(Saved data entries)

'''

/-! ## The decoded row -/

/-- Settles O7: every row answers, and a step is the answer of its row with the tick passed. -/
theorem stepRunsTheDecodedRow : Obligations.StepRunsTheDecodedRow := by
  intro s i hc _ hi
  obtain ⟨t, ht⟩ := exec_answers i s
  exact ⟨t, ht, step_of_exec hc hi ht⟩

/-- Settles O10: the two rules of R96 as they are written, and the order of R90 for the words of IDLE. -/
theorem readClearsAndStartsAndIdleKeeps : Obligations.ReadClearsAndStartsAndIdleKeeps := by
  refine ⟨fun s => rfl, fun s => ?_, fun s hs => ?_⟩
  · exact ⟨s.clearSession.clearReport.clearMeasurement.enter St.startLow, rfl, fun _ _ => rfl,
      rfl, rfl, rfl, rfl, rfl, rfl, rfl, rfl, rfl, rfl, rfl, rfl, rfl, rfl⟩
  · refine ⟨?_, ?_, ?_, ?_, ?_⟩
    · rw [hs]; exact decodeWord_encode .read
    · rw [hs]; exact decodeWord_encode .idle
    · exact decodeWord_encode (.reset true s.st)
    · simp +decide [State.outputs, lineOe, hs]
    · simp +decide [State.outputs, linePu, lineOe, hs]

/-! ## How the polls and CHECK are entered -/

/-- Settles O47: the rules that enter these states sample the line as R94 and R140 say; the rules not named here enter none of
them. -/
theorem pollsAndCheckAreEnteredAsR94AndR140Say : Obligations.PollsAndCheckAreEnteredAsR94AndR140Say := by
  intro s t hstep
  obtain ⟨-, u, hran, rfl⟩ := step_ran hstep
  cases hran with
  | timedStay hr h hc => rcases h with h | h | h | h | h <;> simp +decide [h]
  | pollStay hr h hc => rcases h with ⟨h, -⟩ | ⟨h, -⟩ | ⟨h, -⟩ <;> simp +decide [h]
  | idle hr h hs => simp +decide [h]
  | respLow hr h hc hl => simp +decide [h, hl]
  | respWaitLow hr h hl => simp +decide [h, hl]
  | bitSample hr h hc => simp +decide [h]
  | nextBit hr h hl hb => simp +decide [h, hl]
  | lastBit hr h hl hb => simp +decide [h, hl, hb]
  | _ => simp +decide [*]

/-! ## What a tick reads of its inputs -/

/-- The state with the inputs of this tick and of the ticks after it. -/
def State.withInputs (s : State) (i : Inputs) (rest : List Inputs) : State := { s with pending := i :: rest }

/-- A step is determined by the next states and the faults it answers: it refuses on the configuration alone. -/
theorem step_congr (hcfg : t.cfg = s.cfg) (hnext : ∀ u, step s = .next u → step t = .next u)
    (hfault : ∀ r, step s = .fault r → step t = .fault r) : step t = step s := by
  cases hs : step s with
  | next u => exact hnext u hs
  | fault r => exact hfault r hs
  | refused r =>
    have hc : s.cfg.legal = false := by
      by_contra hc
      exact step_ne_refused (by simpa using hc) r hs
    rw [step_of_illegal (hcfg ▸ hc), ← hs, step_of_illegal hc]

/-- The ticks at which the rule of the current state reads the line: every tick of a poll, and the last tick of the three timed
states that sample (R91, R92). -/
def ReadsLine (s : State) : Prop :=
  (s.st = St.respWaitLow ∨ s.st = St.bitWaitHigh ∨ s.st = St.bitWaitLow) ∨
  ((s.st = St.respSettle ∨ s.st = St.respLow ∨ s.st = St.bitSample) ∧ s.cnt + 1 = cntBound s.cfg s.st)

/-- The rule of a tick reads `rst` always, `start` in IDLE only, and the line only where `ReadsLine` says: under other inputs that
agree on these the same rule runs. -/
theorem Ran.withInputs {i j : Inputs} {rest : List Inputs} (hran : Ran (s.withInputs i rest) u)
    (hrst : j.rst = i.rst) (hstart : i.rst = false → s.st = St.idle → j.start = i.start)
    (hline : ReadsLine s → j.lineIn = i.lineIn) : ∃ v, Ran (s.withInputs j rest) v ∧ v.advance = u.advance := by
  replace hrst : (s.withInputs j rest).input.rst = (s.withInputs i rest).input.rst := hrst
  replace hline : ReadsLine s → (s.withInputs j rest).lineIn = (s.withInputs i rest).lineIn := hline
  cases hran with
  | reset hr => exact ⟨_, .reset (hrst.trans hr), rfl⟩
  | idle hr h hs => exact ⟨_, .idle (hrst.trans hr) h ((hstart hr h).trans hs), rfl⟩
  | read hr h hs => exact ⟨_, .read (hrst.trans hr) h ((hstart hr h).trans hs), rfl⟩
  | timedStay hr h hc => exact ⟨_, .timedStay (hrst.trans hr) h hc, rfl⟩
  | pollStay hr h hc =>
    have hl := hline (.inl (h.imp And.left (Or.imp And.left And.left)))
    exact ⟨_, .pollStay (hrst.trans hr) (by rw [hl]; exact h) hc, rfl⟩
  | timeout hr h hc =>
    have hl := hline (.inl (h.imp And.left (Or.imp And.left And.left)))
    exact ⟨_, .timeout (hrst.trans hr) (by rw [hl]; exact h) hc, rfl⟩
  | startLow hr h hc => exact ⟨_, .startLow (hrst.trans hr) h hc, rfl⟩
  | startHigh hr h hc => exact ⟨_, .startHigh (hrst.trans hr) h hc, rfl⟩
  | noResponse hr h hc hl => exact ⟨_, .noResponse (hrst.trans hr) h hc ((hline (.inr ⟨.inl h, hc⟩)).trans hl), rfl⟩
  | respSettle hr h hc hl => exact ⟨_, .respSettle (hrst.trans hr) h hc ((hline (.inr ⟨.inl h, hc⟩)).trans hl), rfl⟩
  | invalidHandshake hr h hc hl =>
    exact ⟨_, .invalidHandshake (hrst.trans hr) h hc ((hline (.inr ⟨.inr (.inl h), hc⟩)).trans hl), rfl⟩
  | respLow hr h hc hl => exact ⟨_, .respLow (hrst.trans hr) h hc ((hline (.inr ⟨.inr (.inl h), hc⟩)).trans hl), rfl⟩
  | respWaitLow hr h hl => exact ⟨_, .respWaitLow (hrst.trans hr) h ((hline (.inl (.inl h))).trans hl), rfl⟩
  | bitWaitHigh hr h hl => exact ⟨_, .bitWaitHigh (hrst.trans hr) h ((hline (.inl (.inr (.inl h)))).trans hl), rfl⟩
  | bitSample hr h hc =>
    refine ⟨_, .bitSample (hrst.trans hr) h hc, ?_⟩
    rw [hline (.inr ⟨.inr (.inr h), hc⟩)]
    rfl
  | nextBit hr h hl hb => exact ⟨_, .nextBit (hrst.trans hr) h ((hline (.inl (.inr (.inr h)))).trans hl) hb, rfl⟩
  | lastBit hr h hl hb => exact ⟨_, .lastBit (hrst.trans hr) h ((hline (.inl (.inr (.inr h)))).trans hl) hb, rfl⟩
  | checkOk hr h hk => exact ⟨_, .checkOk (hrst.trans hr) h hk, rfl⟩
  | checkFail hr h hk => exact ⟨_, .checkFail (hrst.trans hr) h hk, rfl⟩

'''

Reproduce each entry exactly, with nothing missing.

/-! ## The decoded row -/

/-- Settles O7: every row answers, and a step is the answer of its row with the tick passed. -/
theorem stepRunsTheDecodedRow : Obligations.StepRunsTheDecodedRow := by
  intro s i hc _ hi
  obtain ⟨t, ht⟩ := exec_answers i s
  exact ⟨t, ht, step_of_exec hc hi ht⟩

/-- Settles O10: the two rules of R96 as they are written, and the order of R90 for the words of IDLE. -/
theorem readClearsAndStartsAndIdleKeeps : Obligations.ReadClearsAndStartsAndIdleKeeps := by
  refine ⟨fun s => rfl, fun s => ?_, fun s hs => ?_⟩
  · exact ⟨s.clearSession.clearReport.clearMeasurement.enter St.startLow, rfl, fun _ _ => rfl,
      rfl, rfl, rfl, rfl, rfl, rfl, rfl, rfl, rfl, rfl, rfl, rfl, rfl, rfl⟩
  · refine ⟨?_, ?_, ?_, ?_, ?_⟩
    · rw [hs]; exact decodeWord_encode .read
    · rw [hs]; exact decodeWord_encode .idle
    · exact decodeWord_encode (.reset true s.st)
    · simp +decide [State.outputs, lineOe, hs]
    · simp +decide [State.outputs, linePu, lineOe, hs]

/-! ## How the polls and CHECK are entered -/

/-- Settles O47: the rules that enter these states sample the line as R94 and R140 say; the rules not named here enter none of
them. -/
theorem pollsAndCheckAreEnteredAsR94AndR140Say : Obligations.PollsAndCheckAreEnteredAsR94AndR140Say := by
  intro s t hstep
  obtain ⟨-, u, hran, rfl⟩ := step_ran hstep
  cases hran with
  | timedStay hr h hc => rcases h with h | h | h | h | h <;> simp +decide [h]
  | pollStay hr h hc => rcases h with ⟨h, -⟩ | ⟨h, -⟩ | ⟨h, -⟩ <;> simp +decide [h]
  | idle hr h hs => simp +decide [h]
  | respLow hr h hc hl => simp +decide [h, hl]
  | respWaitLow hr h hl => simp +decide [h, hl]
  | bitSample hr h hc => simp +decide [h]
  | nextBit hr h hl hb => simp +decide [h, hl]
  | lastBit hr h hl hb => simp +decide [h, hl, hb]
  | _ => simp +decide [*]

/-! ## What a tick reads of its inputs -/

/-- The state with the inputs of this tick and of the ticks after it. -/
def State.withInputs (s : State) (i : Inputs) (rest : List Inputs) : State := { s with pending := i :: rest }

/-- A step is determined by the next states and the faults it answers: it refuses on the configuration alone. -/
theorem step_congr (hcfg : t.cfg = s.cfg) (hnext : ∀ u, step s = .next u → step t = .next u)
    (hfault : ∀ r, step s = .fault r → step t = .fault r) : step t = step s := by
  cases hs : step s with
  | next u => exact hnext u hs
  | fault r => exact hfault r hs
  | refused r =>
    have hc : s.cfg.legal = false := by
      by_contra hc
      exact step_ne_refused (by simpa using hc) r hs
    rw [step_of_illegal (hcfg ▸ hc), ← hs, step_of_illegal hc]

/-- The ticks at which the rule of the current state reads the line: every tick of a poll, and the last tick of the three timed
states that sample (R91, R92). -/
def ReadsLine (s : State) : Prop :=
  (s.st = St.respWaitLow ∨ s.st = St.bitWaitHigh ∨ s.st = St.bitWaitLow) ∨
  ((s.st = St.respSettle ∨ s.st = St.respLow ∨ s.st = St.bitSample) ∧ s.cnt + 1 = cntBound s.cfg s.st)

/-- The rule of a tick reads `rst` always, `start` in IDLE only, and the line only where `ReadsLine` says: under other inputs that
agree on these the same rule runs. -/
theorem Ran.withInputs {i j : Inputs} {rest : List Inputs} (hran : Ran (s.withInputs i rest) u)
    (hrst : j.rst = i.rst) (hstart : i.rst = false → s.st = St.idle → j.start = i.start)
    (hline : ReadsLine s → j.lineIn = i.lineIn) : ∃ v, Ran (s.withInputs j rest) v ∧ v.advance = u.advance := by
  replace hrst : (s.withInputs j rest).input.rst = (s.withInputs i rest).input.rst := hrst
  replace hline : ReadsLine s → (s.withInputs j rest).lineIn = (s.withInputs i rest).lineIn := hline
  cases hran with
  | reset hr => exact ⟨_, .reset (hrst.trans hr), rfl⟩
  | idle hr h hs => exact ⟨_, .idle (hrst.trans hr) h ((hstart hr h).trans hs), rfl⟩
  | read hr h hs => exact ⟨_, .read (hrst.trans hr) h ((hstart hr h).trans hs), rfl⟩
  | timedStay hr h hc => exact ⟨_, .timedStay (hrst.trans hr) h hc, rfl⟩
  | pollStay hr h hc =>
    have hl := hline (.inl (h.imp And.left (Or.imp And.left And.left)))
    exact ⟨_, .pollStay (hrst.trans hr) (by rw [hl]; exact h) hc, rfl⟩
  | timeout hr h hc =>
    have hl := hline (.inl (h.imp And.left (Or.imp And.left And.left)))
    exact ⟨_, .timeout (hrst.trans hr) (by rw [hl]; exact h) hc, rfl⟩
  | startLow hr h hc => exact ⟨_, .startLow (hrst.trans hr) h hc, rfl⟩
  | startHigh hr h hc => exact ⟨_, .startHigh (hrst.trans hr) h hc, rfl⟩
  | noResponse hr h hc hl => exact ⟨_, .noResponse (hrst.trans hr) h hc ((hline (.inr ⟨.inl h, hc⟩)).trans hl), rfl⟩
  | respSettle hr h hc hl => exact ⟨_, .respSettle (hrst.trans hr) h hc ((hline (.inr ⟨.inl h, hc⟩)).trans hl), rfl⟩
  | invalidHandshake hr h hc hl =>
    exact ⟨_, .invalidHandshake (hrst.trans hr) h hc ((hline (.inr ⟨.inr (.inl h), hc⟩)).trans hl), rfl⟩
  | respLow hr h hc hl => exact ⟨_, .respLow (hrst.trans hr) h hc ((hline (.inr ⟨.inr (.inl h), hc⟩)).trans hl), rfl⟩
  | respWaitLow hr h hl => exact ⟨_, .respWaitLow (hrst.trans hr) h ((hline (.inl (.inl h))).trans hl), rfl⟩
  | bitWaitHigh hr h hl => exact ⟨_, .bitWaitHigh (hrst.trans hr) h ((hline (.inl (.inr (.inl h)))).trans hl), rfl⟩
  | bitSample hr h hc =>
    refine ⟨_, .bitSample (hrst.trans hr) h hc, ?_⟩
    rw [hline (.inr ⟨.inr (.inr h), hc⟩)]
    rfl
  | nextBit hr h hl hb => exact ⟨_, .nextBit (hrst.trans hr) h ((hline (.inl (.inr (.inr h)))).trans hl) hb, rfl⟩
  | lastBit hr h hl hb => exact ⟨_, .lastBit (hrst.trans hr) h ((hline (.inl (.inr (.inr h)))).trans hl) hb, rfl⟩
  | checkOk hr h hk => exact ⟨_, .checkOk (hrst.trans hr) h hk, rfl⟩
  | checkFail hr h hk => exact ⟨_, .checkFail (hrst.trans hr) h hk, rfl⟩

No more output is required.